• WHAT YOU ARE ASKED TO DO:
Lines from the records below that contain the word "only" are to be copied out.

++++++++

/-! `addCounter` -/
@[simp] theorem Tile.addCounter_strands (n : Nat) (v : W32) : (x.addCounter n v).strands = x.strands := rfl
@[simp] theorem Tile.addCounter_g (n : Nat) (v : W32) : (x.addCounter n v).g = x.g := rfl
@[simp] theorem Tile.addCounter_ts (n : Nat) (v : W32) : (x.addCounter n v).ts = x.ts := rfl
@[simp] theorem Tile.addCounter_rsMax (n : Nat) (v : W32) : (x.addCounter n v).rsMax = x.rsMax := rfl
@[simp] theorem Tile.addCounter_rsSum (n : Nat) (v : W32) : (x.addCounter n v).rsSum = x.rsSum := rfl
@[simp] theorem Tile.addCounter_vt (n : Nat) (v : W32) : (x.addCounter n v).vt = x.vt := rfl
@[simp] theorem Tile.addCounter_acc (n : Nat) (v : W32) : (x.addCounter n v).acc = x.acc := rfl
@[simp] theorem Tile.addCounter_slots (n : Nat) (v : W32) : (x.addCounter n v).slots = x.slots := rfl
@[simp] theorem Tile.addCounter_drain (n : Nat) (v : W32) : (x.addCounter n v).drain = x.drain := rfl
@[simp] theorem Tile.addCounter_mq (n : Nat) (v : W32) : (x.addCounter n v).mq = x.mq := rfl
@[simp] theorem Tile.addCounter_vq (n : Nat) (v : W32) : (x.addCounter n v).vq = x.vq := rfl
@[simp] theorem Tile.addCounter_xq (n : Nat) (v : W32) : (x.addCounter n v).xq = x.xq := rfl
@[simp] theorem Tile.addCounter_cq (n : Nat) (v : W32) : (x.addCounter n v).cq = x.cq := rfl
@[simp] theorem Tile.addCounter_arr (n : Nat) (v : W32) : (x.addCounter n v).arr = x.arr := rfl
@[simp] theorem Tile.addCounter_portB (n : Nat) (v : W32) : (x.addCounter n v).portB = x.portB := rfl
@[simp] theorem Tile.addCounter_vrun (n : Nat) (v : W32) : (x.addCounter n v).vrun = x.vrun := rfl
@[simp] theorem Tile.addCounter_xrun (n : Nat) (v : W32) : (x.addCounter n v).xrun = x.xrun := rfl
@[simp] theorem Tile.addCounter_timedOut (n : Nat) (v : W32) : (x.addCounter n v).timedOut = x.timedOut := rfl
@[simp] theorem Tile.addCounter_sc (n : Nat) (v : W32) : (x.addCounter n v).sc = mmod 0 x.sc n (· + v) := rfl
@[simp] theorem Tile.addCounter_bars (n : Nat) (v : W32) : (x.addCounter n v).bars = x.bars := rfl
@[simp] theorem Tile.addCounter_capture (n : Nat) (v : W32) : (x.addCounter n v).capture = x.capture := rfl
@[simp] theorem Tile.addCounter_halted (n : Nat) (v : W32) : (x.addCounter n v).halted = x.halted := rfl
@[simp] theorem Tile.addCounter_dead (n : Nat) (v : W32) : (x.addCounter n v).dead = x.dead := rfl
@[simp] theorem Tile.addCounter_ecc (n : Nat) (v : W32) : (x.addCounter n v).ecc = x.ecc := rfl
@[simp] theorem Tile.addCounter_corrCount (n : Nat) (v : W32) : (x.addCounter n v).corrCount = x.corrCount := rfl
@[simp] theorem Tile.addCounter_uncorrCount (n : Nat) (v : W32) : (x.addCounter n v).uncorrCount = x.uncorrCount := rfl
@[simp] theorem Tile.addCounter_lastUnit (n : Nat) (v : W32) : (x.addCounter n v).lastUnit = x.lastUnit := rfl
@[simp] theorem Tile.addCounter_stormStart (n : Nat) (v : W32) : (x.addCounter n v).stormStart = x.stormStart := rfl
@[simp] theorem Tile.addCounter_stormCount (n : Nat) (v : W32) : (x.addCounter n v).stormCount = x.stormCount := rfl
@[simp] theorem Tile.addCounter_fullWaits (n : Nat) (v : W32) : (x.addCounter n v).fullWaits = x.fullWaits := rfl
@[simp] theorem Tile.addCounter_highWater (n : Nat) (v : W32) : (x.addCounter n v).highWater = x.highWater := rfl
@[simp] theorem Tile.addCounter_idle (n : Nat) (v : W32) : (x.addCounter n v).idle = x.idle := rfl
@[simp] theorem Tile.addCounter_busy (n : Nat) (v : W32) : (x.addCounter n v).busy = x.busy := rfl
@[simp] theorem Tile.addCounter_kstep (n : Nat) (v : W32) : (x.addCounter n v).kstep = x.kstep := rfl
@[simp] theorem Tile.addCounter_kstep4 (n : Nat) (v : W32) : (x.addCounter n v).kstep4 = x.kstep4 := rfl
@[simp] theorem Tile.addCounter_scrub (n : Nat) (v : W32) : (x.addCounter n v).scrub = x.scrub := rfl
@[simp] theorem Tile.addCounter_committed (n : Nat) (v : W32) : (x.addCounter n v).committed = x.committed := rfl
@[simp] theorem Tile.addCounter_commitOp (n : Nat) (v : W32) : (x.addCounter n v).commitOp = x.commitOp := rfl
@[simp] theorem Tile.addCounter_inStep (n : Nat) (v : W32) : (x.addCounter n v).inStep = x.inStep := rfl
@[simp] theorem Tile.addCounter_serial (n : Nat) (v : W32) : (x.addCounter n v).serial = x.serial := rfl
@[simp] theorem Tile.addCounter_siteIssues (n : Nat) (v : W32) : (x.addCounter n v).siteIssues = x.siteIssues := rfl
@[simp] theorem Tile.addCounter_accIssues (n : Nat) (v : W32) : (x.addCounter n v).accIssues = x.accIssues := rfl
@[simp] theorem Tile.addCounter_sigs (n : Nat) (v : W32) : (x.addCounter n v).sigs = x.sigs := rfl
@[simp] theorem Tile.addCounter_worked (n : Nat) (v : W32) : (x.addCounter n v).worked = x.worked := rfl
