-- ==== Sys2Proof/Tests/Slice0.lean ====
section
/-! SUPPORT. The model's own tests: for every statement that has hypotheses a concrete state and operands that meet them, worked examples of the
manual, and one ill-formed command for each check. -/

set_option Elab.async false

namespace Sys2Proof.Tests

open Sys2Proof Sys2Proof.Machine

/-! ### Small states -/

/-- An instruction's body: FN, FLAGS, SD, SA, SB, SC, and IMM. -/
def body (fn flags sd sa sb sc imm : Nat) : IBody :=
  BitVec.ofNat 120 (fn * 2 ^ 112 + flags * 2 ^ 104 + sd * 2 ^ 96 + sa * 2 ^ 88 + sb * 2 ^ 80 + sc * 2 ^ 72 + imm)

/-- A partition of bay B0 with one enabled tile, PHYS_ID 0. -/
def part0 : Part := { Part.reset with exist := true, bays := [0], remap := [(0, 0x80000000)], tiles := 1 }

/-- Strand 0, started, at PC 0, with word `w` fetched. -/
def strand0 (w : IWord) : Strand := { Strand.reset with sched := .ready, fbuf := [w] }

/-- Tile 0 with that strand. -/
def tile0 (w : IWord) : Tile := { Tile.reset with strands := [(0, strand0 w)] }

/-- The device with partition `p` as partition 0 and a tile `x` at PHYS_ID 0. -/
def devP (p : Part) (x : Tile) : State := { State.reset with parts := [(0, p)], tiles := [(0, x)] }

/-- The device with `part0`. -/
def dev (x : Tile) : State := devP part0 x

/-- The device about to issue `w` on strand 0 of tile 0. -/
def at' (w : IWord) : State := dev (tile0 w)

/-- Strand 0 of tile 0 of `s` issues `w`, whose encoding passes its check. -/
def runsIn (s : State) (w : IWord) (ok : IWord → Bool) : Bool :=
  s.canIssue 0 0 w && (s.tile 0).ecc.isEmpty && predHolds w ((s.tile 0).strand 0).cw && ok w

/-- The same in the device about to issue `w`. -/
def runs (w : IWord) (ok : IWord → Bool) : Bool := runsIn (at' w) w ok

/-- What `runsIn` says is what the statements ask for. -/
theorem issuable_of_runsIn {s : State} {w : IWord} {ok : IWord → Bool} (h : runsIn s w ok = true) :
    s.issuable 0 0 w ∧ ok w = true := by
  simp only [runsIn, Bool.and_eq_true, List.isEmpty_iff] at h
  exact ⟨⟨h.1.1.1, h.1.1.2, h.1.2⟩, h.2⟩

/-- The state an outcome answers. -/
def after (o : Out) : State := match o with | .next s => s | _ => State.reset

/-- `State.Canonical` as a test. -/
def canon (s : State) : Bool :=
  mwf Tile.reset s.tiles && mwf 0 s.hbm && mwf 0 s.hbmErr && mwf false s.hbmPoison && mwf 0 s.hbmScrub && mwf 0 s.engines
    && mwf Part.reset s.parts && mwf Link.reset s.links && mwf ⟨0⟩ s.capstans && mwf 0 s.lnkSsc && mwf 0 s.sscForce && mwf PciFn.reset s.pci
    && mwf none s.latchRead && mwf none s.latchWrite

theorem canonical_of_canon {s : State} (h : canon s = true) : s.Canonical := by
  simp only [canon, Bool.and_eq_true] at h
  obtain ⟨⟨⟨⟨⟨⟨⟨⟨⟨⟨⟨⟨⟨a, b⟩, c⟩, d⟩, e⟩, f⟩, g⟩, i⟩, j⟩, k⟩, l⟩, m⟩, n⟩, o⟩ := h
  exact ⟨a, b, c, d, e, f, g, i, j, k, l, m, n, o⟩

/-- A variant with collective entries, queues and start entries, of an image that is loaded as partition 0's. -/
def variant0 (cs : List CollEntry) (qs : List QueueBinding) (ss : List StartEntry) : Variant :=
  ⟨1, 1, 3, 0, 1, 0, 1, 0, true, true, 0, [], cs, qs, [], [4, 4, 4, 4], [], ss, [], 1, 0, 0, 0, [], [], ⟨[], [], []⟩⟩
@[inherit_doc variant0] def image0 (v : Variant) : Image := ⟨1, 1, false, true, 7, 0, 0, [(0, v)], [], [], [], false, []⟩
@[inherit_doc variant0] def partV (v : Variant) : Part := { part0 with image := some (image0 v), variant := some 0 }

/-! ### Scalar instructions, their words from R89 to R92 -/

theorem witness_AddSubCompare :
    runs (wordOf 0x01 (body 0 4 1 2 3 0x80 0)) (aluOk [0]) = true ∧ runs (wordOf 0x02 (body 0 4 1 2 3 0x80 0)) (aluOk [0]) = true
    ∧ runs (wordOf 0x09 (body 0 0 0x80 2 3 0x80 0)) cmpOk = true := by decide +kernel

theorem witness_Multiply : ∀ fn ∈ [0, 1, 2], runs (wordOf 0x03 (body fn 4 1 2 3 0x80 0)) (aluOk [0, 1, 2]) = true
    ∧ xtOf (wordOf 0x03 (body fn 4 1 2 3 0x80 0)) = fn := by decide +kernel

theorem witness_FloatScalars :
    (∀ fn ∈ [0, 1], runs (wordOf 0x0E (body fn 0 1 2 3 0x80 0)) (fun w => aluOk [0, 1] w && noFlags w) = true)
    ∧ runs (wordOf 0x0F (body 0 0 1 2 3 0x80 0)) (fun w => aluOk [0] w && noFlags w) = true
    ∧ runs (wordOf 0x10 (body 0 0 0x80 2 3 0x80 0)) fcmpOk = true
    ∧ (f32 0x7FC00000).isNan = true ∧ (f32 0).isNan = false ∧ Val.eq (f32 0) (f32 0x80000000) = true
    ∧ Val.eq (f32 0) (f32 0x3F800000) = false := by decide +kernel

theorem witness_ScalarOperands : mwf 0 ((tile0 0).strand 0).s = true ∧ mwf 0 (tile0 0).g = true ∧ mwf Strand.reset (tile0 0).strands = true
    ∧ (tile0 0).ecc = [] := by decide +kernel

theorem witness_LogicAndShifts :
    (∀ o ∈ [0x04, 0x05, 0x06, 0x07], runs (wordOf o (body 0 4 1 2 3 0x80 0)) (aluOk [0]) = true)
    ∧ (∀ fn ∈ [0, 1], runs (wordOf 0x08 (body fn 4 1 2 3 0x80 0)) (aluOk [0, 1]) = true)
    ∧ runs (wordOf 0x0A (body 0x1F 0 1 2 3 0x80 0)) selOk = true ∧ runs (wordOf 0x0B (body 0 0 1 0x80 0x80 0x80 5)) liOk = true := by
  decide +kernel

/-- LDS of 2^fn bytes from ZERO + `a`, and STS of them. -/
def ldsB (fn a : Nat) : IBody := body fn 0 1 0x80 0x80 0x80 a
@[inherit_doc ldsB] def stsB (fn a : Nat) : IBody := body fn 0 0x80 0x80 1 0x80 a

/-- Addresses at the edges of tile store, row statistics and tile control space, good and bad. -/
theorem witness_ScalarMemory :
    (∀ e ∈ [(0, 0), (3, 0xFFFF8), (2, 0x100000), (3, 0x101FF8), (3, 0x110000), (2, 0x110FFC), (1, 1), (3, 0x100000 - 4), (1, 0x100000),
        (2, 0x102000), (3, 0x111000)],
      runs (wordOf 0x0C (ldsB e.1 e.2)) ldsOk = true ∧ runs (wordOf 0x0D (stsB e.1 e.2)) stsOk = true)
    ∧ (((tile0 0).src 0 (wordOf 0x0C (ldsB 3 0xFFFF8)) 0x80).toNat + (immOf (wordOf 0x0C (ldsB 3 0xFFFF8))).toNat) % 2 ^ 32 = 0xFFFF8
    ∧ mwf 0 (tile0 0).ts = true ∧ mwf 0xFF800000 (tile0 0).rsMax = true ∧ mwf 0 (tile0 0).rsSum = true
    ∧ mwf Tile.reset (at' 0).tiles = true := by decide +kernel

/-! ### Control, signals and barriers, their words from R93 to R100 -/

theorem witness_Predicates : pcondOf (wordOf 0x01 (BitVec.ofNat 120 (2 ^ 107))) = 0 ∧ pnegOf (wordOf 0x01 (BitVec.ofNat 120 (2 ^ 107))) = 1 := by
  decide +kernel

theorem witness_Traps :
    (∀ fn ∈ [0, 1], runs (wordOf 0x26 (body fn 0 0x80 0x80 0x80 0x80 0xFFFF)) trapOk = true) ∧ (at' 0).partOf 0 = some 0 := by decide +kernel

/-- A strand that waits for a reason. -/
def waiting (r : Wait) : State := dev { Tile.reset with strands := [(0, { Strand.reset with sched := .waiting r })] }

/-- A tile with one signal in the mesh for it. -/
def sigState : State := { dev Tile.reset with sigs := [(⟨0, 0, 0, 63, 5⟩ : SigMsg)] }

theorem witness_Signals :
    runs (wordOf 0x30 (body 0 0 0x80 0x80 0x80 0x80 (2 ^ 32 + 63))) sigOk = true
    ∧ runs (wordOf 0x30 (body 1 0 0x80 0x80 0x80 0x80 (2 ^ 32 + 63))) sigOk = true ∧ part0.physOf 0 = some 0
    ∧ runs (wordOf 0x30 (body 1 0 0x80 0xC0 0x80 0x80 (2 ^ 32 + 63))) sigOk = true
    ∧ part0.tiles ≤ ((tile0 0).src 0 (wordOf 0x30 (body 1 0 0x80 0xC0 0x80 0x80 (2 ^ 32 + 63))) 0xC0).toNat
    ∧ firstOfPair sigState.sigs 0 = true ∧ (sigState.tile 0).capture = none
    ∧ runs (wordOf 0x31 (body 1 0 0x80 0x80 0x80 0x80 63)) waitqOk = true ∧ ((tile0 0).counter 63 - 0).toNat < 2 ^ 31
    ∧ runs (wordOf 0x31 (body 0 0 0x80 0x80 0x80 0x80 (2 ^ 32 + 63))) waitqOk = true ∧ 2 ^ 31 ≤ ((tile0 0).counter 63 - 1).toNat
    ∧ ((waiting (.waitq 63 0 true)).tile 0).frozen = false
    ∧ (((waiting (.waitq 63 0 true)).tile 0).strand 0).sched = .waiting (.waitq 63 0 true) := by decide +kernel

/-- Barrier group 31, fixed for two members, with strand 5 arrived. -/
def barState : State := dev { Tile.reset with
  strands := [(0, { Strand.reset with sched := .waiting (.bar 31 2 false) }), (5, { Strand.reset with sched := .waiting (.bar 31 2 true) })]
  bars := [(31, some ⟨2, [5]⟩)] }

theorem witness_BarriersAndFences :
    runs (wordOf 0x32 (body 0 0 0x80 0x80 0x80 0x80 (512 * 65536 + 31))) barOk = true
    ∧ runs (wordOf 0x33 (body 0x3F 0 0x80 0x80 0x80 0x80 0)) fenceOk = true ∧ (at' 0).fenceOpen 0 0 0x3F = 0
    ∧ (waiting (.bar 31 512 false)).fenceOpen 0 0 3 = 0
    ∧ barState.fenceOpen 0 0 3 = 0 ∧ (barState.tile 0).barGroup 31 = some ⟨2, [5]⟩ ∧ mwf none (barState.tile 0).bars = true
    ∧ mwf Strand.reset (barState.tile 0).strands = true ∧ mwf Tile.reset barState.tiles = true ∧ mwf Part.reset barState.parts = true := by
  decide +kernel

theorem witness_Issue :
    (at' (wordOf 0x25 (body 0 0 0x80 0x80 0x80 0x80 0))).canIssue 0 1 0 = false
    ∧ (at' (wordOf 0x25 (body 0 0 0x80 0x80 0x80 0x80 1))).canIssue 0 0 (wordOf 0x25 (body 0 0 0x80 0x80 0x80 0x80 1)) = true
    ∧ haltOk (wordOf 0x25 (body 0 0 0x80 0x80 0x80 0x80 1)) = false
    ∧ predHolds (wordOf 0x25 (BitVec.ofNat 120 (2 ^ 107))) 0 = false
    ∧ (at' 0).strandReady 0 0 = true ∧ ((at' 0).tile 0).frozen = false ∧ (at' 0).clockStopped 0 = false := by decide +kernel

/-- A branch word with `fn`, SD and SA. -/
def brW (o fn sd sa sb imm : Nat) : IWord := wordOf o (body fn 0 sd sa sb 0x80 imm)

theorem witness_ControlFlow :
    runs (brW 0x20 0 0x80 0x80 0x80 16) brOk = true ∧ runs (brW 0x20 0 0x80 0x80 0x80 8) brOk = true
    ∧ runs (brW 0x20 1 0x80 0x80 0x80 16) brOk = true
    ∧ runs (brW 0x22 1 15 0x80 0x80 16) callOk = true ∧ runs (brW 0x23 0 0x80 15 0x80 0) retOk = true
    ∧ runs (brW 0x21 0x11 0x80 1 2 16) brcOk = true ∧ runs (brW 0x21 0x2A 0x80 0x80 0x80 16) brcOk = true
    ∧ runs (wordOf 0x24 (body 0 0 0x80 0x80 0x80 0x80 0xFFFF)) yieldOk = true ∧ runs (wordOf 0x25 (body 0 0 0x80 0x80 0x80 0x80 0)) haltOk = true
    ∧ ((waiting (.yield 1)).tile 0).frozen = false ∧ (((waiting (.yield 1)).tile 0).strand 0).sched = .waiting (.yield 1) := by decide +kernel

/-- A strand at a PC with nothing fetched. -/
def fetching (pc : W32) : State := dev { Tile.reset with strands := [(0, { Strand.reset with sched := .ready, pc := pc })] }

/-- The last line of tile store holds a reserved opcode 0xFF. -/
def fetchBad : State := dev { Tile.reset with
  strands := [(0, { Strand.reset with sched := .ready, pc := 0xFFFF0 })], ts := [(0xFFFFF, 0xFF)] }

theorem witness_FetchAndTileFaults :
    ((fetching 0).tile 0).frozen = false ∧ (((fetching 0).tile 0).strand 0).started = true ∧ (((fetching 0).tile 0).strand 0).nextWord = none
    ∧ opcReserved 0x33 = false ∧ (((fetching 0x100000).tile 0).strand 0).nextWord = none
    ∧ opcReserved (opcOf (BitVec.ofNat 128 (leNat (mgetList 0 (fetchBad.tile 0).ts 0xFFFF0 16)))) = true
    ∧ fetchBad.clockStopped 0 = false ∧ fetchBad.tilePaused 0 = false ∧ (fetchBad.tile 0).ecc = [] ∧ (fetchBad.tile 0).vecOps 0 = [] ∧ fetchBad.partOf 0 = some 0
    ∧ ((after (exec (.instructionFetch 0 0) fetchBad)).tile 0).capture.isSome = true := by decide +kernel

/-! ### The matrix side -/

theorem witness_WindowNeverWraps : [((Fmt.bf16.decode 0x3F80, Fmt.bf16.decode 0x3F80, 0) : Val × Val × Nat)].length ≤ 65536
    ∧ (match Val.mul (Fmt.bf16.decode 0x3F80) (Fmt.bf16.decode 0x3F80) with | .fin _ m _ => decide (m < 2 ^ 22) | _ => false) = true := by
  decide +kernel

theorem witness_EntryConversion : ∀ f ∈ [Fmt.bf16, .fp16, .fp32, .e4m3, .e5m2, .int8, .e2m1, .int4], f.isBlock = false ∧ f ≠ .tern := by decide


/-- MMA on slot 15 with FLAGS, SA, formats and K. -/
def mmaW (o flags sa fa fb k : Nat) : IWord := wordOf o (body 0 flags 15 sa 0x80 0x80 (k * 2 ^ 48 + fa * 2 ^ 40 + fb * 2 ^ 32))

/-- A tile whose slot 15 holds a descriptor and whose S1 is 64 bytes below the end of tile store. -/
def slotTile (w : IWord) (d : SlotDesc) : Tile := { tile0 w with
  strands := [(0, { strand0 w with s := [(1, 0xFFFC0)] })], slots := if d = SlotDesc.reset then [] else [(15, d)] }

theorem witness_MatrixIssue :
    runs (mmaW 0x40 0 0x80 1 1 32) mmaOk = true ∧ mmaCheck (tile0 0) 0 (mmaW 0x40 0 0x80 1 1 32) = none
    ∧ runs (mmaW 0x40 0 0x80 0xFF 1 32) mmaOk = true ∧ mmaCheck (tile0 0) 0 (mmaW 0x40 0 0x80 0xFF 1 32) = some (0x24, 0)
    ∧ runs (mmaW 0x41 0 0x80 1 1 32) mmaOk = true ∧ mmaCheck (tile0 0) 0 (mmaW 0x41 0 0x80 1 1 32) = some (0x24, 0)
    ∧ runsIn (dev (slotTile (mmaW 0x40 0 1 1 1 2048) .reset)) (mmaW 0x40 0 1 1 1 2048) mmaOk = true
    ∧ mmaCheck (slotTile 0 .reset) 0 (mmaW 0x40 0 1 1 1 2048) = some (0x23, faultAddr 1 0xFFFC0)
    ∧ mmaCheck (slotTile 0 ⟨0, true, 1, 511, 0, 0⟩) 0 (mmaW 0x40 0 0x80 1 1 32) = some (0x20, 0)
    ∧ mmaCheck (slotTile 0 ⟨1, true, 1, 0, 0, 0⟩) 0 (mmaW 0x40 2 0x80 1 1 32) = some (0x24, 0)
    ∧ mmaCheck (slotTile 0 ⟨0, true, 1, 0, 0, 65504⟩) 0 (mmaW 0x40 2 0x80 1 1 32) = none
    ∧ mmaCheck (slotTile 0 ⟨0, true, 1, 0, 0, 65536⟩) 0 (mmaW 0x40 2 0x80 1 1 32) = some (0x21, 0)
    ∧ runs (wordOf 0x42 (body 0 0 0x80 15 0x80 0x80 (2 ^ 40))) accrdOk = true ∧ outFormatOk 1 0 = true ∧ outFormatOk 4 0 = false
    ∧ runs (wordOf 0x43 (body 0 0 0x80 15 0x80 0x80 0)) accclrOk = true ∧ ((tile0 0).slot 15).inflight = 0 := by decide +kernel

++++++++

• ANSWER:
  simp only [runsIn, Bool.and_eq_true, List.isEmpty_iff] at h
  simp only [canon, Bool.and_eq_true] at h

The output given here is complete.